Жёлтая моча заката
поглотила всё
(Александр Пурыгин),
в том числе – разрушения активного и намеренного (в нём чувствовалось нечто близкое к правде и справедливости, если не прямо они сами):
Может, к нам ещё заедет
Хоть какой-нибудь автобус —
Мы его утопим в каше,
Пассажиров всех утопим
И водителя утопим —
И автобус будет наш, —
строит Ольга Комарова планы в ритме «Вредных советов» Остера. Вячеслав Литусов – радикальнее и рассматривает возможность
…в промокшем кафе
разрядить наугад
именной парабеллум
в первый зрительский ряд.
Всё это, существовавшее примерно от века, для поздне- и постсоветского поэтического сознания – именно как поэтическая тема – оказалось новым и потребовало осознания, проговаривания. До затвердевания в стереотипы этой теме было ещё далеко.

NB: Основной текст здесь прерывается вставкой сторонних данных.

-- ==== Sys2Proof/Machine/StateBimor.lean ====
section
/-! DEFINITION. State of the mailboxes and of the commands they carry (chapter 14), and of the lifecycle, firmware, identity and SPDM
(chapter 15). -/
namespace Sys2Proof.Machine

/-- How far the command of a mailbox has come (R345). -/
inductive MbxPhase where
  /-- No command. -/
  | idle
  /-- Copied at GO and not yet taken up. -/
  | running
  /-- The effects are ordered and commits, mirror acknowledgements or other completions are awaited. -/
  | waiting
  /-- The response is made and its leaf is awaited. -/
  | leaf
  /-- The response may be written. -/
  | respond
  deriving DecidableEq, Repr

/-- What a waiting command awaits besides commits. -/
inductive MbxAwait where
  | nothing
  /-- A key record's fetch for KEY_PIN: its global index (R48). -/
  | pin (gidx : Nat)
  /-- Headers of the system chain recorded up to a batch (R360). -/
  | flush (batch : Nat)
  /-- The Kerard handshake of PAIR_CREATE (R477). -/
  | pair
  /-- The standby's LEAF_ACK (R484): the reference. -/
  | remoteLeaf (ref : Nat)
  /-- A chamber's reset (R333). -/
  | chamber (c : Nat)
  /-- Step 4 of R332: a quiesced chamber has no work item left and its completions are written. -/
  | quiesced (c : Nat)
  /-- Every work item fetched from a queue has had its completion written (R357). -/
  | queue (c g : Nat)
  /-- A quiesced chamber's chain has nothing left to write to its ring (R326). -/
  | drained (c : Nat)
  /-- The boundary of a snapshot (R229). -/
  | snapshot
  /-- An entry of the new system chain for the leaf of the commissioning (R376). -/
  | firstEntry
  /-- No commit in progress (R230). -/
  | noCommit
  deriving DecidableEq, Repr

/-- A Bimor mailbox (R336 to R341). -/
structure Mailbox where
  /-- The request and response buffers, 4 KiB each. -/
  req : Memory
  rsp : Memory
  busy : Bool
  done : Bool
  vmaj : Nat
  vmin : Nat
  irqEn : Bool
  vector : Nat
  /-- `MBX_ERR`. -/
  err : BitVec 32
  phase : MbxPhase
  /-- The request as copied at GO (R337). -/
  command : Bytes
  /-- What follows the command's commits and leaf: status and response payload. -/
  status : Nat
  detail : Nat
  payload : Bytes
  /-- What a command carries from one stage to the next. -/
  hold : List Bytes
  /-- The number of its GO (R339). -/
  goNo : Nat
  waits : Nat
  await : MbxAwait
  leaf : LeafState
  /-- Commits of the command have failed with this status. -/
  failed : Option Nat
  /-- The stage to run once the waits are over. -/
  cont : Nat
  /-- The mailbox was reset while its command ran: the response is discarded (R514). -/
  discard : Bool
  deriving DecidableEq, Repr

/-- An AUTHREF (R349 to R355). -/
structure AuthRef where
  ref : Nat
  nonce : Bytes
  command : Nat
  slice : Nat
  scope : Nat
  rdigest : Bytes
  /-- Operating time at issue, us. -/
  issued : Nat
  /-- Custodians whose tokens have been counted. -/
  counted : List Nat
  deriving DecidableEq, Repr

/-- A part of a key under formation (R359). -/
structure Component where
  part : Nat
  data : Bytes
  deriving DecidableEq, Repr

/-- A ceremony session (R359). -/
structure Session where
  id : Nat
  scope : Nat
  scalar : Bytes
  opened : Nat
  attributes : Bytes
  parts : List Component
  deriving DecidableEq, Repr

/-- Recipe instructions being staged (R361). -/
structure Staging where
  id : Nat
  image : Bytes
  deriving DecidableEq, Repr

/-- What Headstock holds for Bimor (R336 to R367). -/
structure Bimor where
  mbx : Tab Mailbox
  /-- The number of the next GO (R339). -/
  nextGo : Nat
  auths : List AuthRef
  nextRef : Nat
  /-- PASIDs of the four slices, by slice 0 to 3; a slice not listed is unbound (R327). -/
  binds : Tab Nat
  sessions : List Session
  nextSession : Nat
  staging : Option Staging
  /-- Firmware bytes staged (R366). -/
  fwStage : Memory
  fwStaged : Nat
  /-- The system custodian set (R374). -/
  custodians : Custodians
  /-- The settings in force and those pending, 76 bytes each (R362). -/
  settings : Bytes
  pending : Option Bytes
  deriving DecidableEq, Repr

/-- A firmware slot in flash (R384): header and body. -/
structure FwSlot where
  header : Bytes
  body : Bytes
  deriving DecidableEq, Repr

/-- What manufacture leaves in OTP and flash, and what the boot fixed (R384 to R394). -/
structure Identity where
  /-- The Ed448 identity seed and the SPDM alias scalar (R392). -/
  seed : Bytes
  aliasKey : Bytes
  /-- Certificates: Halsyn intermediate, identity, alias; hash of the root by SHA-384 and SHA-512 (R395). -/
  certInter : Bytes
  certIdentity : Bytes
  certAlias : Bytes
  root384 : Bytes
  root512 : Bytes
  /-- The four vendor key hashes and their revocation bits (R385). -/
  vkh : List Bytes
  revoked : BitVec 4
  /-- Set bits of the anti-rollback field (R388). -/
  arb : Nat
  slotA : FwSlot
  slotB : FwSlot
  /-- The seed of the shield's, mesh's and loops' patterns (R428, R447). -/
  loopSeed : Bytes
  /-- The slot that booted, 0 A or 1 B, and its header's first 140 bytes. -/
  slot : Nat
  running : Bytes
  /-- The boot ROM's contents (R394). -/
  rom : Bytes
  /-- Neither slot held a valid image (R387). -/
  noImage : Bool
  deriving DecidableEq, Repr

/-- An SPDM session (R395): what has been negotiated and the transcript. -/
structure Spdm where
  version : Nat
  caps : Bool
  algos : Bool
  asym448 : Bool
  sha512 : Bool
  /-- Transcript of the first messages (VCA), of GET_DIGESTS and GET_CERTIFICATE, and of the measurements. -/
  vca : Bytes
  certs : Bytes
  meas : Bytes
  /-- The object with which the DOE mailbox answers. -/
  answer : Option Bytes
  deriving DecidableEq, Repr

/-- A mailbox after a device reset (R337, R338, R390). -/
def Mailbox.reset : Mailbox :=
  { req := [], rsp := [], busy := true, done := false, vmaj := 0, vmin := 0, irqEn := false, vector := 0, err := 0
    phase := .idle, command := [], status := 0, detail := 0, payload := [], hold := [], goNo := 0, waits := 0, await := .nothing, leaf := .none
    failed := none, cont := 0, discard := false }

/-- The default bounds of a monitor's M and W codes, 4 bytes for each of the 15 monitors that have bounds, and the loops enabled (R429, R430). -/
def defaultBounds : Bytes :=
  [1, 8, 0, 6, 1, 8, 0, 6, 1, 4, 8, 12, 1, 4, 8, 14, 1, 4, 0, 8, 1, 4, 0, 8] ++ (List.replicate 8 [1, 4, 0, 8]).flatten
    ++ [1, 4, 2, 10, 0xFF, 0, 0, 0]

/-- The default settings block (R391): the layout is that of R362. -/
def defaultSettings : Bytes := [0, 1, 0, 0] ++ List.replicate 8 0 ++ defaultBounds

/-- Bimor before anything is configured. -/
def Bimor.reset : Bimor :=
  { mbx := [], nextGo := 1, auths := [], nextRef := 1, binds := [(2, 1)], sessions := [], nextSession := 1, staging := none, fwStage := []
    fwStaged := 0, custodians := { k := 0, keys := [] }, settings := defaultSettings, pending := none }

/-- What manufacture left: log entry 5 names every value. -/
def Identity.reset : Identity :=
  { seed := List.replicate 57 0, aliasKey := List.replicate 48 0, certInter := [], certIdentity := [], certAlias := []
    root384 := List.replicate 48 0, root512 := List.replicate 64 0, vkh := List.replicate 4 (List.replicate 32 0)
    revoked := 0, arb := 0, slotA := { header := [], body := [] }, slotB := { header := [], body := [] }, loopSeed := List.replicate 4 0, slot := 0
    running := [], rom := [], noImage := false }

/-- No SPDM connection. -/
def Spdm.reset : Spdm :=
  { version := 0, caps := false, algos := false, asym448 := false, sha512 := false, vca := [], certs := [], meas := []
    answer := none }

end Sys2Proof.Machine
end

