/-- SUMP_COMMIT: the controller starts a commit of the queued writes (R220): the device after, and the requests that are over at once, with their
status: those that fail, and those that write no slot. -/
def sumpCommit (b : Block) (ret : DdrReturn) : Block × List (SumpReq × Nat) :=
  let s := b.sump
  if s.commit.isSome ∨ s.queue = [] then (b, [])
  else if s.st ≠ .ready then
    (b.modSump fun s => { s with queue := [] }, s.queue.map fun r => (r, stSumpUnavailable))
  else
    let t := takeRequests 0 s.queue
    let need := if s.jmode = .off then 0 else (t.1.map fun r => if r.range.isSome then 1 else (r.slots b).length).sum
    if s.jmode ≠ .off ∧ journalRoom s < need then (b.modSump fun s => { s with jfull := true }, [])
    else
      let (ret, b) := ddrRead (b.modSump fun s => { s with queue := t.2, jfull := false }) ret
      let l := withoutLateMarks t.1
      let v := verifyRequests b ret l.1
      let failed := l.2.map (fun r => (r, stKeyNotFound)) ++ v.2.1.map fun r => (r, stSumpIntegrity)
      let empty := v.1.filter fun r => (r.slots v.2.2).isEmpty
      let full := v.1.filter fun r => !(r.slots v.2.2).isEmpty
      let failed := failed ++ empty.map fun r => (r, stOk)
      if full = [] then (v.2.2, failed)
      else
        let b := full.foldl sealRequest (commitWrite v.2.2 full)
        match b.sump.commit with
        | some c =>
          if c.mode = .sync then
            let b := writeJournal b c.entries
            (b.modSump fun s => { s with commit := some { c with entries := [], releaseAt := some s.jtail } }, failed)
          else (b, failed)
        | none => (b, failed)

/-- The head may be written: in SYNC mode once the host has released the entries (R221). -/
def headMayBeWritten (c : Commit) : Bool := c.releaseAt.isNone

/-- SUMP_HEAD_WRITE: the Sump head is written to Strata, in ASYNC mode the entries follow, and the commit is complete (R221): the device
after and the requests that are complete. -/
def sumpHeadWrite (b : Block) : Block × List SumpReq :=
  match b.sump.commit with
  | some c =>
    if headMayBeWritten c then
      let b := b.modStrata fun s => { s with sumpHead := some (c.rootv, c.jmac) }
      let b := if c.mode = .async then writeJournal b c.entries else b
      ((b.modSump fun s => { s with commit := none }).tally 130, c.reqs)
    else (b, [])
  | none => (b, [])

/-- SMP_JHEAD: a host write of the journal ring's head (R221, R234): entries up to it are released. A write that names an entry not
yet written sets JHEAD_RANGE and is ignored. -/
def smpJhead (b : Block) (a : Access) (v : Nat) : Block :=
  let s := b.sump
  match a with
  | .other => b.modSump fun s => { s with err := s.err ||| 1 }
  | .word =>
    let size := 2 ^ s.jlog2
    let head := v % 2 ^ 20
    let held := (s.jtail + size - s.jhead) % size
    let moved := (head + size - s.jhead) % size
    if head < size ∧ moved ≤ held then
      let release (c : Commit) : Commit :=
        match c.releaseAt with
        | some t => if (t + size - s.jhead) % size ≤ moved then { c with releaseAt := none } else c
        | none => c
      b.modSump fun s => { s with jhead := head, jfull := false, commit := s.commit.map release }
    else b.modSump fun s => { s with err := s.err ||| 2 }
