/-- The shared operands of R162 for an opcode of group 0x04xx, by its low byte. -/
def pkSyntax (r : Requester) (j : Job) (op : Nat) : Bool :=
  let s := j.scheme
  let keygen := op == 3
  formC r j && (opcodeSchemes op).contains s && j.opN 1 / 8 == 0
    && (!j.prehashed || s == 2 || s == 4 || s == 5 || s == 6 || s == 7)
    && (!j.inlineKey || op == 1 || op == 5 || op == 7)
    && (!j.deterministic || (op == 0 && (s == 8 || s == 9)))
    && (j.ctxLen == 0 || s == 1 || s == 2 || s == 8 || s == 9)
    && (if schemeHashed s then j.halg == 1 || j.halg == 2 || j.halg == 3 else j.halg == 0)
    && (if schemeRsa s && (j.inlineKey || keygen) then j.keyBits == 2048 || j.keyBits == 3072 || j.keyBits == 4096 else j.keyBits == 0)
    && (if s = 0x18 then decide (j.labelLen ≤ 1024) else j.labelLen == 0)
    && (!j.inlineKey || j.keyIn == 0)

/-- The modulus length of the RSA key an operation uses, in bits. -/
def rsaBits (j : Job) : Nat := if j.inlineKey then j.keyBits else recLength j.kIn.head

/-- The curve of an EC scheme. -/
def schemeCurve (s : Nat) : EcCurve := if s = 4 ∨ s = 0x12 then p256 else p384

/-- A scheme of ECDSA or ECDH. -/
def schemeEc (s : Nat) : Bool := s == 4 || s == 5 || s == 0x12 || s == 0x13

/-- Bytes of a public key that begins with `first` (R164, R165). -/
def pkBytes (s bits : Nat) (first : Byte) : Nat :=
  if schemeEc s then ecPointLen (schemeCurve s) first else publicLen (schemeAlg s) bits

/-- Bytes of a signature or ciphertext (R165). -/
def sigBytes (s bits : Nat) : Nat :=
  if s = 1 ∨ s = 2 then 114 else if s = 3 then 64 else if s = 4 then 64 else if s = 5 then 96
  else if s = 8 then 3309 else if s = 9 then 4627 else if s = 0x14 then 1568 else bits / 8

/-- The parts of the input (R164). -/
structure PkInput where
  ctx : Bytes
  pk : Bytes
  label : Bytes
  part : Bytes
  rest : Bytes

/-- The fourth part of the input. -/
inductive Fourth where
  | absent
  | signature
  | peer
  deriving DecidableEq, Repr

/-- The input cut into its parts; nothing where it is too short (R164). -/
def pkParts (j : Job) (withKey : Bool) (fourth : Fourth) : Option PkInput :=
  let s := j.scheme
  let bits := rsaBits j
  let ctx := j.input.take j.ctxLen
  let a := j.input.drop j.ctxLen
  let n := if withKey then pkBytes s bits (byteAt a 0) else 0
  let c := a.drop n
  let label := c.take j.labelLen
  let d := c.drop j.labelLen
  let m := match fourth with
    | .absent => 0
    | .signature => sigBytes s bits
    | .peer => pkBytes s bits (byteAt d 0)
  if j.ctxLen + n + j.labelLen + m ≤ j.input.length then
    some { ctx := ctx, pk := a.take n, label := label, part := d.take m, rest := d.drop m }
  else none

/-- A public key of the record travels in the buffer: its record holds a fingerprint (R33). -/
def needsKey (j : Job) : Bool := j.inlineKey || recFingerprint j.kIn.head

/-- The public key an operation uses: from the buffer, or whole from the record. -/
def usedKey (j : Job) (p : PkInput) : Bytes := if needsKey j then p.pk else j.kIn.material

/-- The key matches the scheme, and a supplied key its fingerprint (R163, R33). -/
def keyMatches (j : Job) (p : PkInput) : Bool :=
  j.inlineKey || (j.kIn.alg == schemeAlg j.scheme && (!recFingerprint j.kIn.head || shake256 p.pk 64 == j.kIn.material))

/-- An operation of a core that ends with an outcome, or with PK_REJECT where its validation fails. -/
def pkRun (lattice : Bool) (valid : Bool) (drawn : Bytes) (o : Outcome) (creates : List NewRecord) : Verdict :=
  if valid then .run (.gallery lattice true false drawn) o creates else .run (.gallery lattice true true drawn) (justStatus stPkReject) []

/-! ### Signing and verification (R167 to R172) -/

/-- The digest of a message for ECDSA and RSA. -/
def pkDigest (j : Job) (msg : Bytes) : Bytes := if j.prehashed then msg else hashAlg j.halg msg

/-- Bytes that signing draws (R182). -/
def signDraw (j : Job) : Nat :=
  let s := j.scheme
  if s = 4 ∨ s = 5 then 32
  else if s = 6 then rsaBits j / 8 + 16
  else if s = 7 then rsaBits j / 8 + 16 + hashLen j.halg
  else if (s = 8 ∨ s = 9) ∧ !j.deterministic then 32
  else 0

/-- An RSA private-key operation, blinded and with its self-check (R170): the result, or nothing where the check fails. -/
def rsaChecked (j : Job) (drawn : Bytes) (x : Nat) : Option Nat :=
  let bytes := rsaBits j / 8
  rsaBlinded (rsaStored bytes j.kIn.material) (drawn.take (bytes + 16)) x

/-- The signature of a message (R167 to R171) from the bytes drawn; nothing where the self-check of R170 fails. -/
def pkSignature (j : Job) (ctx msg drawn : Bytes) : Option Bytes :=
  let s := j.scheme
  let k := j.kIn.material
  let bytes := rsaBits j / 8
  if s = 1 then some (edSign true false ctx k msg)
  else if s = 2 then some (edSign true true ctx k (if j.prehashed then msg else shake256 msg 64))
  else if s = 3 then some (edSign false false [] k msg)
  else if s = 4 ∨ s = 5 then some (ecdsaSign (schemeCurve s) (ofBe k) (pkDigest j msg) drawn)
  else if s = 6 then (rsaChecked j drawn (ofBe (emsaPkcs1 j.halg (pkDigest j msg) bytes))).map (beBytes bytes)
  else if s = 7 then
    (rsaChecked j drawn (ofBe (emsaPss j.halg (pkDigest j msg) (drawn.drop (bytes + 16)) bytes))).map (beBytes bytes)
  else
    let rnd := if j.deterministic then zeros 32 else drawn
    some (dsaSign (if s = 8 then mldsa65 else mldsa87) k ctx msg rnd)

С другой стороны, на время молодости и ранней зрелости рождённых в 1950-1960-х пришлось открытие и заново-освоение религиозных мотивов и образности, в советское время не очень-то входивших в состав поэтического языка. Это был язык будоражаще новый, открывавший новые горизонты. А для писавших в начале восьмидесятых – ещё и почти запретный, тайный, сокровенный, на котором можно говорить только искренне.
Дозволь, Господь, остаться честным —
Непризнанным и неизвестным.
Всё это суета.
Дойти бы лишь хватило силы,
На красной глине Палестины
Припасть к ногам Христа,
– говорил двадцатитрёхлетний Олег Чертов в 1981-м.
Знакомая смерть, повторяясь, стала числом. И если
служит распятье Христа деревянным плюсом,
то значит, что этот мир – уравненье с одним неизвестным:
действительно ли искупила грехи наши смерть Иисуса?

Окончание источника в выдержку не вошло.